Effective 2d cumsum

Say I have such an array

>>> a = np.arange(1,8).reshape((1,-1)) >>> a array([[1, 2, 3, 4, 5, 6, 7]]) 

and I want to create for each of the elements in a "cumsum of next 4 items". That is my expected result

 1, 2, 3, 4, 5, 6, 7, 8 1+2, 2+3, ... 1+2+3 2+3+4 ... 1+2+3+4 2+3+4+5 ... 

i.e. matrix containing

 1, 2, 3, 4, 5, 0, 0, 0 3, 5, 7, 9, 11,0, 0, 0 6, 9, 12,15,18,0, 0, 0 10,14,18,21,26,0, 0, 0 

Since the cumsum operation cannot be performed correctly for the last 3 elements, I expect there to be 0 . I know how to make one kumma. In fact, arrays

 a[:4].cumsum().reshape((-1,1)); a[1:5].cumsum().reshape((-1,1))... 

arranged horizontally. However, I do not know how to do this in an effective way. What would be a beautiful vectorized numpy way of doing this? I am also open to scipy packages if they dominate numpy in terms of efficiency or readability.

+7
python arrays numpy scipy cumsum
source share
3 answers

One possible way would be to use a moving window approach in conjunction with cumsum() .

For example:

 from numpy.lib.stride_tricks import as_strided a = np.arange(1, 9) # the starting array slice_length = 4 

Then you could write:

 arr = as_strided(a, (slice_length, len(a)), (a.strides[0], a.strides[0])).cumsum(axis=0) 
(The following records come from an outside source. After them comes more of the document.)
/-- Sub-step 7f ends: the pair agrees, or a disagreement keeps the previous configuration; after one over
firmware the device without the primary role is isolated (Table 13.4). -/
def State.end7f (s : State) (dis : Nat) : State :=
  if dis = 0 || ¬ s.together then s
  else
    let s := { s with fab := s.fab.disagree dis, stw := { s.stw with disagree := dis } }
    let s := s.write7d s.stw.before
    if dis = 2 && ¬ s.fab.primary then { s with fab := s.fab.isolate s.cfg } else s

/-- Sub-step 7g: the applied record, the epoch number (R324, R331). -/
def State.commit7g (s : State) : State :=
  if s.stw.done7g then s
  else
    let n := s.stw.jrnl.committed + 1
    let w := (s.stw.logImage 1 s.cfg).log 0x10 1 (epochBody n s.cfg.digest s.stw.opts)
    { s with fab := { s.fab with epoch := n }, stw := { w with done7g := true } }

/-- Step 8 begins: admission resumes, held requests are delivered and held declarations answered, EvtIrq
226 leaves, ports whose rate changes retrain, the pair is up, and the command completes. -/
def State.step8 (s : State) : State :=
  let old := s.stw.before
  let f := s.fab
  let free := fun (l : Link) => match l.decl with
    | some d => ¬ f.mirrors || f.twin.agentMap.any (fun m => m.1.toNat = dclUid d)
    | none => true
  let held := f.portHeld
  let f := { f with draining := false, portHeld := [], gln := { f.gln with stopped := false },
                    hrw := { f.hrw with paused := false, cutting := false }, pfu := { f.pfu with stopped := false },
                    links := f.links.map (fun (l : Link) => { l with withhold := ¬ free l }) }
  let f := (f.raise 226).evtIrqAll 226 1
  let f := if s.stw.joint && s.stw.disagree = 0 && s.together then f.pairUp f.primary else f
  let f := (List.range 32).foldl (fun f a =>
    let l := f.link a
    if ¬ s.cfg.halfUsed a || ¬ s.on (a / 4) then f
    else if l.st = .disabled && ¬ l.stopSeq && ¬ old.halfUsed a then f.setLink a (Link.init .detect)
    else if l.st = .active && old.maxRate (a / 2) ≠ s.cfg.maxRate (a / 2) then
      f.retrain a (s.cfg.maxRate (a / 2))
    else f) f
  let f := if s.cfg.twinEn && ¬ old.twinEn && f.tlink.st = .disabled then f.setLink 32 (Link.init .detect) else f
  let f := held.foldl (fun (f : Fabric) p => f.deliverHeld s.cfg p) (f.answerHeld s.cfg)
  let f := (f.svcRun s.cfg).flow s.cfg
  let s := { s with fab := f, irq := s.irq.resume, stw := { s.stw with step := 8, sub := 0, staged := s.cfg, joint := false } }
  match s.stw.by_ with
  | .apply m =>
    if s.stw.disagree ≠ 0 then s.complete m 0x0203 []
    else s.complete m 0 (leBytes s.fab.epoch 4 ++ [0, 0, 0, 0] ++ leBytes s.cfg.digest.toNat 32)
  | _ => s

/-- The stopped state (R525): the port pairs, the twin link, the slices, the stacks and the Harrow go off;
what they held is lost, but for the patrol position and what lies in the always-on domain. -/
def State.stopState (s : State) : State :=
  let keep := (2 ^ 9 + 0x3F * 2 ^ 22 + 2 ^ 28 + 2 ^ 29 + 2 ^ 30)
  let f := s.fab
  let g := { Gln.init f.gln.fuses with repairs := f.gln.repairs, hbmPos := f.gln.hbmPos, ddrPos := f.gln.ddrPos }
  let cold := { Fabric.init f.gran.key f.gln.fuses with
    links := Vector.replicate 32 (Link.init .disabled), draining := true, epoch := f.epoch, uid := f.uid, time := f.time,
    raised := f.raised, agentDrops := f.agentDrops, jreq := f.jreq, gln := g,
    mem := { Mem.init with ddr := f.mem.ddr, unmarked := f.mem.unmarked, rbits := f.mem.rbits } }
  { s with fab := cold, pcr := { s.pcr with stopped := true, selfRef := true, pd := s.pcr.pd &&& BitVec.ofNat 32 keep } }

/-- DEVICE_STOP ends after 7b: self-refresh, the clean-stop record, the completion, the stopped state
(R341, R471). -/
def State.stopped (s : State) (m : Nat) : State :=
  let s := s.modStw (fun w => { w.log 0x12 0 [2] with step := 0, sub := 0, staged := s.cfg })
  let s := (s.complete m 0 []).stopState
  ({ s with pcr := { s.pcr with byStop := true } } : State).nextDrain

/-- A sub-step of step 7 ends where its condition holds.  `dis` is the disagreement found at 7f (0 none),
`outcomes` the repairs of 7c, `partner` whether the other device has committed 7g with the same number. -/
def State.nextSub (s : State) (dis : Nat) (outcomes : List Bool) (partner : Bool) : State :=
  if s.stw.step ≠ 7 then s
  else match s.stw.sub with
  | 1 => s.start7b
  | 2 =>
    let clean := ¬ s.disabling || s.dirtySum = 0
    match s.stw.by_ with
    | .stop m => if s.fab.queue1Empty && s.fab.mem.dq = [] then s.stopped m else s
    | _ => if s.fab.queue1Empty && clean then s.end7b.modStw (fun w => { w with sub := 3 }) else s
  | 3 => (s.repairs outcomes).modStw (fun w => { w with sub := 4 })
  | 4 => (s.write7d s.stw.staged).start7e
  | 5 =>
    if s.stw.rewrite || s.fab.gran.slots.toList.any (fun c => c.walk.isSome) then s
    else s.modStw (fun w => { w with sub := 6 })
  | 6 => (s.end7f dis).modStw (fun w => { w with sub := 7 })
  | 7 =>
    let s := s.commit7g
    if s.together && ¬ partner then s else s.step8
  | _ => s

/-- The drain is DEVICE_STOP's: its partner has had a goodbye and takes over (R471). -/
def Stw.stopping (w : Stw) : Bool := match w.by_ with | .stop _ => true | _ => false

/-- A step or sub-step of a drain ends by `g`; while the device mirrors, the step that `g` begins waits until the
partner has acknowledged its record (Table 13.5).
DESIGN CHOICE (log entry 105): step 1 begins with its record sent, and a stopping device waits for none. -/
def State.stepBy (s : State) (g : State → State) : State :=
  let t := g s
  if (t.stw.step = s.stw.step && t.stw.sub = s.stw.sub) || ¬ s.fab.mirrors || s.stw.stopping then t
  else match s.stw.stepGate with
  | some k => if s.fab.unacked k then s else t.modStw (fun w => { w with stepGate := none })
  | none =>
    if s.fab.logFull then s
    else
      let (f, k) := s.fab.logRec (stewRec (t.stw.step + 16 * t.stw.sub) 1)
      { s with fab := f, stw := { s.stw with stepGate := some k } }

/-! ## What follows a command of the fabric -/

/-- The ticket's descriptor has ended. -/
def Fabric.endedDesc (f : Fabric) (tk : Nat) : Option Desc := f.hrw.ended.find? (fun d => d.ticket = tk)

/-- A long command whose wait is over completes (R425, R448, R450, R452, R461, R473). -/
def State.longOne (s : State) (m : Nat) (l : Long) : State :=
  match l with
  | .lock tk unlock => match s.fab.endedDesc tk with
    | none => s
    | some d => s.complete m 0 (if unlock then leBytes d.lockedCnt 8 else leBytes d.lockedCnt 8 ++ leBytes d.notLocked 8)
  | .submit tk =>
    let wait := match s.fab.desc tk with
      | some d => (match d.gate with | some g => s.fab.mirrors && s.fab.unacked g | none => false)
      | none => false
    if wait then s else s.complete m 0 (leBytes (acceptWord 0 tk) 8)
  | .abort tk => if (s.fab.endedDesc tk).isSome then s.complete m 0 [] else s
  | .drain => s
  | .port links =>
    if links.all (fun a => ¬ (s.fab.link a).stopSeq) then s.complete m 0 [] else s
  | .takeover => if s.fab.twin.pair = .survivor then s.complete m 0 [] else s
  | .short ino =>
    if s.wgb.cur.ino ≠ ino then s.complete m 0 (leBytes ino 4 ++ leBytes s.wgb.cur.start 8) else s

/-- Every long command whose wait is over completes. -/
def State.longAll (s : State) : State := s.stw.longs.foldl (fun s p => s.longOne p.1 p.2) s

/-- The Steward journals what the fabric hands it: time steps, lost map words, tag losses and Granary
faults, and error-log copies (Table 15.12). -/
def State.journalFabric (s : State) : State :=
  let w := s.fab.jreq.foldl (fun (w : Stw) r =>
    if r.1 = 0x13 then w.log 0x50 0 (leBytes r.2.1 8 ++ leBytes r.2.2 8)
    else w.log 0x32 (r.2.1 % 65536) ([r.1] ++ leBytes r.2.1 4 ++ leBytes r.2.2 4)) s.stw
  let w := s.fab.gln.elogOut.foldl (fun (w : Stw) e =>
    w.log 0x33 0 ((List.range 4).flatMap (fun k => leBytes (e.word k) 4))) w
  { s with stw := w, fab := { s.fab with jreq := [], gln := { s.fab.gln with elogOut := [] } } }

/-- A drain of the Steward's own is asked for already. -/
def Stw.asked (w : Stw) (by_ : DrainBy) : Bool :=
  (w.busy && w.by_ = by_) || w.waiting.any (fun d => d.1 = by_)

/-- The Steward starts the drains that other parts call for: CACHE_EN 0 for an unusable store (R316), the
joint drain of a pair (R353, R372). -/
def State.ownDrains (s : State) : State :=
  if ¬ s.stw.up || s.stw.safe || s.pcr.stopped || s.fab.accepting = false then s
  else
    let s := if s.fab.gln.storeUnusable.any s.cfg.cacheEn && ¬ s.stw.asked .cacheOff then s.askDrain .cacheOff 0 else s
    if s.fab.twin.wantDrain && ¬ s.stw.asked .joint then
      ({ s with fab := { s.fab with twin := { s.fab.twin with wantDrain := false } } } : State).askDrain .joint 0
    else s

/-- What the control side does in the same step as a command of the fabric, which began with the twin link
in state `tl` and the pair in state `pr`: a twin link newly fenced is a partner lost, a pair newly in
FAILOVER marks the interval (R400), departed agents' counts are discarded (R488), Weighbridge events are
raised, the journal is written, long commands complete, and the Steward's own drains begin. -/
def State.finish (s : State) (tl : LinkState) (pr : PairState) : State :=
  let f := s.fab
  let f := if f.tlink.st = .fenced && tl ≠ .fenced then f.partnerLost s.cfg else f
  let wg := if f.twin.pair = .failover && pr ≠ .failover then s.wgb.markFailover else s.wgb
  let irq := f.agentDrops.foldl (fun q a => q.dropAgent a) s.irq
  let f := { f with raised := f.raised ++ wg.raised, agentDrops := [] }
  ({ s with fab := f, irq := irq, wgb := { wg with raised := [] } } : State).journalFabric.longAll.ownDrains

/-- A command acts on the fabric, with all that follows from it. -/
def State.onFab (s : State) (g : Fabric → Fabric) : State :=
  ({ s with fab := g s.fab } : State).finish s.fab.tlink.st s.fab.twin.pair

end Sys2Proof.Machine
end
You like this the most, but to fill in the remaining 0 values ​​you can use a slice and assign to get the desired result:

 arr[:, (1-slice_length):] = 0 

Then you have an array:

 >>> arr array([[ 1, 2, 3, 4, 5, 0, 0, 0], [ 3, 5, 7, 9, 11, 0, 0, 0], [ 6, 9, 12, 15, 18, 0, 0, 0], [10, 14, 18, 22, 26, 0, 0, 0]]) 

I don’t know if there is a way to produce exactly your desired result using one single vector method in NumPy (i.e. without slicing). ( accumulateat , a bit like reduceat , might be interesting to add to NumPy ufuncs ...)

+1
source share

You can perform your calculations efficiently using a simpler version of the summarized area table method, also known as integral image in image processing applications. First, you compute and save the table of summarized areas, the full cumsum of your first row with an added 0 in front:

 a = np.arange(1, 8) cs = np.concatenate(([0], np.cumsum(a))) 

And now you can create each of your "cumsum of next n items" as cs[:n] - cs[:-n] :

 >>> for n in range(1, 5): ... print n, '-->', (cs[n:] - cs[:-n])[:4] ... 1 --> [1 2 3 4] 2 --> [3 5 7 9] 3 --> [ 6 9 12 15] 4 --> [10 14 18 22] 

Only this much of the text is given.